Technology enthusiasts have come across the concept of ECC (Error Correction Code) from time to time. To put it first, this technology is often used on servers and workstations, that is, in the corporate space. Error-correcting memory is being developed to automatically detect and correct errors that may occur in RAM chips.
Electronic/magnetic interference or cosmic rays can corrupt data in memory. The purpose of ECC is to correct the deteriorated data and to report it to the system if it cannot be corrected. On-die ECC (ODECC) technology, which came with DDR5 technology, caused a lot of controversy and confusion among consumers. First of all, let’s say that this technology is very different from the standard ECC technology. Now we will touch briefly on ECC, then we will talk about the differences of ODECC (ECC on chip mold).
What is ECC RAM?
Error correction code is a mathematical operation that ensures that the data stored in memory is correct. ECC also allows the system to regenerate the correct data in real-time in the event of an error.
ECC uses a more advanced parity format, which is a method of using a single bit (parity bit) to detect errors in large data sets, such as eight bits in RAM. Unfortunately, while a parity bit allows the system to detect an error, it does not provide enough information to correct the data error.
Most systems move data in larger chunks of 64 bits. Instead of producing one extra parity bit for every eight bits of data, ECC produces seven extra bits per 64-bit data. The system applies a complex mathematical algorithm to the extra seven bits of data to make sure the other 64 bits are correct. If a single bit is incorrect (a one-bit error), the ECC algorithm can regenerate the data, but only notify the system when there are larger errors (two or more bits).

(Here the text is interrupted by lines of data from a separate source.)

-- ==== Sys2Proof/Laws/PerInstr.lean ====
section
/-! SUPPORT. Statements for all commands, one lemma per command: the family `TableRow` (LAWS.json). -/

namespace Sys2Proof.Laws

/-- The word of a well-formed command has its opcode-table row's `match` under the row's `mask` (R87), and its `S` and
`CNTM1` fields are the command's (R80). -/
def TableRow.Statement (i : Instr) : Prop :=
  i.wellFormed = true →
    encode i &&& i.tableMask = i.tableMatch ∧ sField (encode i) = i.s ∧ cntm1Field (encode i) = i.cntm1

theorem TableRow.nop : TableRow.Statement .nop := by unfold Statement; decide

theorem TableRow.freqCount (src : Buf) : TableRow.Statement (.freqCount src) := by
  cases src <;> (unfold Statement; decide)

theorem TableRow.hufBuild : TableRow.Statement .hufBuild := by unfold Statement; decide

theorem TableRow.hufCodes : TableRow.Statement .hufCodes := by unfold Statement; decide

theorem TableRow.hufEncode (src : Buf) : TableRow.Statement (.hufEncode src) := by
  cases src <;> (unfold Statement; decide)

theorem TableRow.hufDecode (dst : Buf) : TableRow.Statement (.hufDecode dst) := by
  cases dst <;> (unfold Statement; decide)

theorem TableRow.bwInit : TableRow.Statement .bwInit := by unfold Statement; decide

theorem TableRow.bwPut (cnt : Nat) : TableRow.Statement (.bwPut cnt) := by
  intro h
  obtain ⟨h1, h2⟩ : 1 ≤ cnt ∧ cnt ≤ 32 := by simpa [Instr.wellFormed, countOk] using h
  interval_cases cnt <;> decide

theorem TableRow.bwFlush : TableRow.Statement .bwFlush := by unfold Statement; decide

theorem TableRow.brInit : TableRow.Statement .brInit := by unfold Statement; decide

theorem TableRow.brGet (cnt : Nat) : TableRow.Statement (.brGet cnt) := by
  intro h
  obtain ⟨h1, h2⟩ : 1 ≤ cnt ∧ cnt ≤ 32 := by simpa [Instr.wellFormed, countOk] using h
  interval_cases cnt <;> decide

theorem TableRow.mtfFwd (src : Buf) : TableRow.Statement (.mtfFwd src) := by
  cases src <;> (unfold Statement; decide)

theorem TableRow.mtfInv (src : Buf) : TableRow.Statement (.mtfInv src) := by
  cases src <;> (unfold Statement; decide)

theorem TableRow.bwtInv (src : Buf) : TableRow.Statement (.bwtInv src) := by
  cases src <;> (unfold Statement; decide)

end Sys2Proof.Laws
end

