/-- R163: codes that all fit are appended in order. -/
theorem ReadyToEncode.encodeFrom_done {i : Nat} {s : State} (h : ReadyToEncode s b i xs code)
    (hfit : s.wbits.toNat + (xs.flatMap code).length ≤ 8 * s.cfg.bitcap) :
    ∃ t, encodeFrom b i xs.length s = .done () t ∧ BitsAppended s (xs.flatMap code) t := by
  induction xs generalizing i s with
  | nil => exact ⟨_, rfl, bitsAppended_nil s⟩
  | cons c cs ih =>
    have hcap := bitcap_le_of_legal h.legal
    rw [List.flatMap_cons, List.length_append] at hfit
    obtain ⟨t, hstep, happ, hw, hcfg, ht⟩ := h.encodeFrom_fits (by omega)
    obtain ⟨u, hu, hrest⟩ := ih ht (by rw [hw, hcfg]; omega)
    exact ⟨u, by rw [List.length_cons, hstep, hu], happ.append hrest (by omega)⟩

/-- R163, R202: codes that do not all fit end in `BUFFER_OVERFLOW`. -/
theorem ReadyToEncode.encodeFrom_raised {i : Nat} {s : State} (h : ReadyToEncode s b i xs code)
    (hw : s.wbits.toNat ≤ 8 * s.cfg.bitcap) (hover : 8 * s.cfg.bitcap < s.wbits.toNat + (xs.flatMap code).length) :
    ∃ t, encodeFrom b i xs.length s = .raised .bufferOverflow t := by
  induction xs generalizing i s with
  | nil => exact absurd hover hw.not_gt
  | cons c cs ih =>
    rcases lt_or_ge (8 * s.cfg.bitcap) (s.wbits.toNat + (code c).length) with hc | hc
    · exact ⟨_, h.encodeFrom_overflow hc _⟩
    · rw [List.flatMap_cons, List.length_append] at hover
      obtain ⟨t, hstep, -, htw, hcfg, ht⟩ := h.encodeFrom_fits hc
      obtain ⟨u, hu⟩ := ih ht (by rw [htw, hcfg]; exact hc) (by rw [htw, hcfg]; omega)
      exact ⟨u, by rw [List.length_cons, hstep, hu]⟩

/-- R163: HUF_ENCODE with a code table and a length in range is its loop. -/
theorem runHufEncode_eq {s : State} (hv : s.status.codev = true) (hn : s.latch.a0.toNat = xs.length)
    (hcap : xs.length ≤ s.cfg.nbuf) : runHufEncode b s = encodeFrom b 0 xs.length s := by
  rw [runHufEncode, if_neg (by simp [hv]), State.argN, hn, if_neg (by omega)]

/-- R163: HUF_ENCODE of symbols whose codes fit. -/
theorem exec_hufEncode {s : State} (hp : s.srstPend = false) (hv : s.status.codev = true)
    (hn : s.latch.a0.toNat = xs.length) (hcap : xs.length ≤ s.cfg.nbuf) (h : ReadyToEncode s b 0 xs code)
    (hfit : s.wbits.toNat + (xs.flatMap code).length ≤ 8 * s.cfg.bitcap) :
    ∃ t, exec (.hufEncode b) s = .next t ∧ t.status.err = false ∧ BitsAppended s (xs.flatMap code) t := by
  have hready : ReadyToEncode (begin s) b 0 xs code := ⟨h.legal, h.source, h.partialByte, h.codes⟩
  obtain ⟨t, ht, happ⟩ := hready.encodeFrom_done hfit
  have hrun : runOf (.hufEncode b) (begin s) = .done () t := (runHufEncode_eq (s := begin s) hv hn hcap).trans ht
  exact ⟨_, exec_of_done hrun hp, rfl, happ⟩

/-- R163: HUF_ENCODE of symbols whose codes do not fit. -/
theorem exec_hufEncode_overflow {s : State} (hp : s.srstPend = false) (hv : s.status.codev = true)
    (hn : s.latch.a0.toNat = xs.length) (hcap : xs.length ≤ s.cfg.nbuf) (h : ReadyToEncode s b 0 xs code)
    (hw : s.wbits.toNat ≤ 8 * s.cfg.bitcap) (hover : 8 * s.cfg.bitcap < s.wbits.toNat + (xs.flatMap code).length) :
    ∃ t, exec (.hufEncode b) s = .next t ∧ t.status.err = true ∧ t.status.errcode = 6#4 := by
  have hready : ReadyToEncode (begin s) b 0 xs code := ⟨h.legal, h.source, h.partialByte, h.codes⟩
  obtain ⟨t, ht⟩ := hready.encodeFrom_raised hw hover
  have hrun : runOf (.hufEncode b) (begin s) = .raised .bufferOverflow t :=
    (runHufEncode_eq (s := begin s) hv hn hcap).trans ht
  exact ⟨_, exec_of_raised hrun hp, rfl, rfl⟩

end

/-! ### Decoding -/

/-- R121: the stream is read from `BITS` alone. -/
theorem streamHolds_congr {s t : State} {p : Nat} {bits : List Bool} (h : s.streamHolds p bits)
    (hb : ∀ o, t.byteAt .bits o = s.byteAt .bits o) : t.streamHolds p bits := by
  intro j hj
  rw [← h j hj, State.streamAt, State.streamAt, hb]

theorem streamHolds_append {s : State} {p : Nat} {xs ys : List Bool} :
    s.streamHolds p (xs ++ ys) ↔ s.streamHolds p xs ∧ s.streamHolds (p + xs.length) ys := by
  constructor
  · refine fun h => ⟨fun j hj => ?_, fun j hj => ?_⟩
    · rw [h j (by rw [List.length_append]; omega), List.getElem?_append_left hj]
    · rw [Nat.add_assoc, h _ (by rw [List.length_append]; omega), List.getElem?_append_right (Nat.le_add_right _ _),
        Nat.add_sub_cancel_left]
  · rintro ⟨hx, hy⟩ j hj
    rcases lt_or_ge j xs.length with hlt | hge
    · rw [hx j hlt, List.getElem?_append_left hlt]
    · rw [List.length_append] at hj
      rw [List.getElem?_append_right hge, ← hy _ (by omega), Nat.add_assoc, Nat.add_sub_cancel' hge]

/-- A bit string that goes on leads through an internal node. -/
theorem descend_cons_eq_some {nodes : List Node} {i j : Nat} {v : Bool} {bits : List Bool}
    (h : descend nodes i (v :: bits) = some j) :
    ∃ key l r f, nodes[i]? = some (.internal key l r f) ∧ descend nodes (bif v then r else l) bits = some j := by
  rw [descend] at h
  split at h
  next key l r f hnode => exact ⟨key, l, r, f, hnode, by rwa [Bool.cond_eq_ite]⟩
  next => cases h
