-- ==== Sys2Proof/Syntax.lean ====
section
/-! DEFINITION. The five operations (30_encoding.md R82) with the operands their formats give them (R83), the
command record that carries them (R80), and the enumerations they use. -/

namespace Sys2Proof

/-- The address-resolution policy (00_scope.md R9; 10_state.md R22). -/
inductive Variant where
  /-- The default policy: `base + i * 0x10` (40_resolve.md R111). -/
  | flat
  /-- The alternate policy: channels 4 to 7 in a second bank (40_resolve.md R112). -/
  | banked
  deriving DecidableEq, Repr, Inhabited

/-- The requested polarity (30_encoding.md R90): `normal` stands for every polarity but the supported one. -/
inductive Polarity where
  | normal
  | inversed
  deriving DecidableEq, Repr

/-- The four registers of a channel's block, in the listing order of 10_state.md R25. -/
inductive Reg where
  | cntr
  | hrc
  | lrc
  | ctrl
  deriving DecidableEq, Repr

/-- One constructor per row of spec/opcode_table.json. -/
inductive Instr where
  /-- INIT, format I: `var`, `clk_rate_in` (an `i64` pattern, 30_encoding.md R88), `base`. -/
  | init (var : Variant) (clkRateIn : Word64) (base : Word64)
  /-- TEARDOWN, format N. -/
  | teardown
  /-- RESOLVE, format C: `ch`. -/
  | resolve (ch : Channel)
  /-- GET_STATE, format C: `ch`. -/
  | getState (ch : Channel)
  /-- APPLY, format A: `ch`, `en`, `pol`, `period` and `duty_cycle` in nanoseconds (30_encoding.md R87). -/
  | apply (ch : Channel) (en : Bool) (pol : Polarity) (period : Word64) (duty : Word64)
  deriving DecidableEq, Repr

/-- The command record (30_encoding.md R80): the header and the two operands. -/
structure Command where
  hdr : BitVec 8
  opa : Word64
  opb : Word64
  deriving DecidableEq, Repr

end Sys2Proof
end

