-- ==== Sys2Proof/Machine/Operations.lean ====
section
/-! DEFINITION. The meaning of each operation: its own statements, run from acceptance to response on the port
`s.port`, with the pending inputs that fall between them. -/

namespace Sys2Proof.Machine

/-- INIT (44_lifecycle.md R172). -/
def execInit (var : Variant) (clkRateIn base : Word64) (s : State) : Result :=
  runOperation (.init var clkRateIn base) (initStatement var clkRateIn base) s

/-- TEARDOWN (44_lifecycle.md R177). -/
def execTeardown (s : State) : Result := runOperation .teardown teardownStatement s

/-- RESOLVE (40_resolve.md R113). -/
def execResolve (ch : Channel) (s : State) : Result := runOperation (.resolve ch) (resolveStatement ch) s

/-- GET_STATE (42_get_state.md R140). -/
def execGetState (ch : Channel) (s : State) : Result := runOperation (.getState ch) (getStateStatement ch) s

/-- APPLY (43_apply.md R150). -/
def execApply (ch : Channel) (en : Bool) (pol : Polarity) (period duty : Word64) (s : State) : Result :=
  runOperation (.apply ch en pol period duty) (applyStatement ch en pol period duty) s

end Sys2Proof.Machine
end

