-- ==== Sys2Proof/Machine/Step.lean ====
section
/-! DEFINITION. One step of the machine: the next input of the outside world, a command being run by `exec` as a whole
operation. Log 11, log 12. -/

namespace Sys2Proof.Machine

/-- A command on port `p` is decoded and run (30_encoding.md R85; 60_exceptions.md R197). -/
def runCommand (p : Nat) (c : Command) (s : State) : Host.Outcome State Fault Refusal :=
  match decode c with
  | .ok i => exec i { s with port := p }
  | .error _ => rejectReserved p s

/-- With no input pending the lowest busy port goes on (70_reset_and_hazards.md R236), and a block with nothing to do
waits for a command (R223). -/
def idleStep (s : State) : Host.Outcome State Fault Refusal :=
  match s.firstBusy with
  | some p => advance p s
  | none => .next s

/-- One step. -/
def step (s : State) : Host.Outcome State Fault Refusal :=
  match s.pending with
  | [] => idleStep s
  | .command p c :: rest => runCommand p c { s with pending := rest }
  | x :: rest => consume x { s with pending := rest }

/-- The state with a command next on an idle port 0: the record whose low `nbits` bits are those of `w`, its other bits
0. Log 23. -/
def State.withFetchWord (s : State) (nbits w : Nat) : State :=
  { s.setCtx 0 Ctx.idle with pending := .command 0 (Command.ofTableWord nbits w) :: s.pending }

end Sys2Proof.Machine
end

What is the Difference Between ECC and On-Die ECC (ODECC)?
Unlike the standard ECC, ODECC primarily aims to improve efficiency in advanced manufacturing technologies so that cheaper DRAM chips can be produced. On-die ECC only detects errors that occur in a cell or row during refreshes. When data is moved from the cell to the cache or CPU, if there is a bit shift or data corruption, this is not corrected by the on-die ECC. Standard ECC can correct data corruption within the cell and when it is transported to another device.
DDR5 divides the memory module into two independent 32-bit addressable subchannels to increase efficiency and reduce data access latencies for the memory controller. The data width of the DDR5 module is 64 bits, that is, the same. However, when this bus is split into two 32-bit addressable channels, overall performance improves. Server-class memory (RDIMMs) provide a total of 40 bits per subchannel or 80 bits per queue, with 8 bits added to each subchannel for ECC support. The dual-row modules have four 32-bit subchannels.
On-die ECC is a new feature designed to correct bit errors in the DRAM chip. As with CPUs and GPUs, the manufacturing technologies used in the production of RAM are also evolving. As the density of DRAM chips increases with new lithography techniques, so does the potential for data leaks. ECC is integrated into DDR5 chips to correct errors within the chip, improving reliability and minimizing defect rates while reducing risk.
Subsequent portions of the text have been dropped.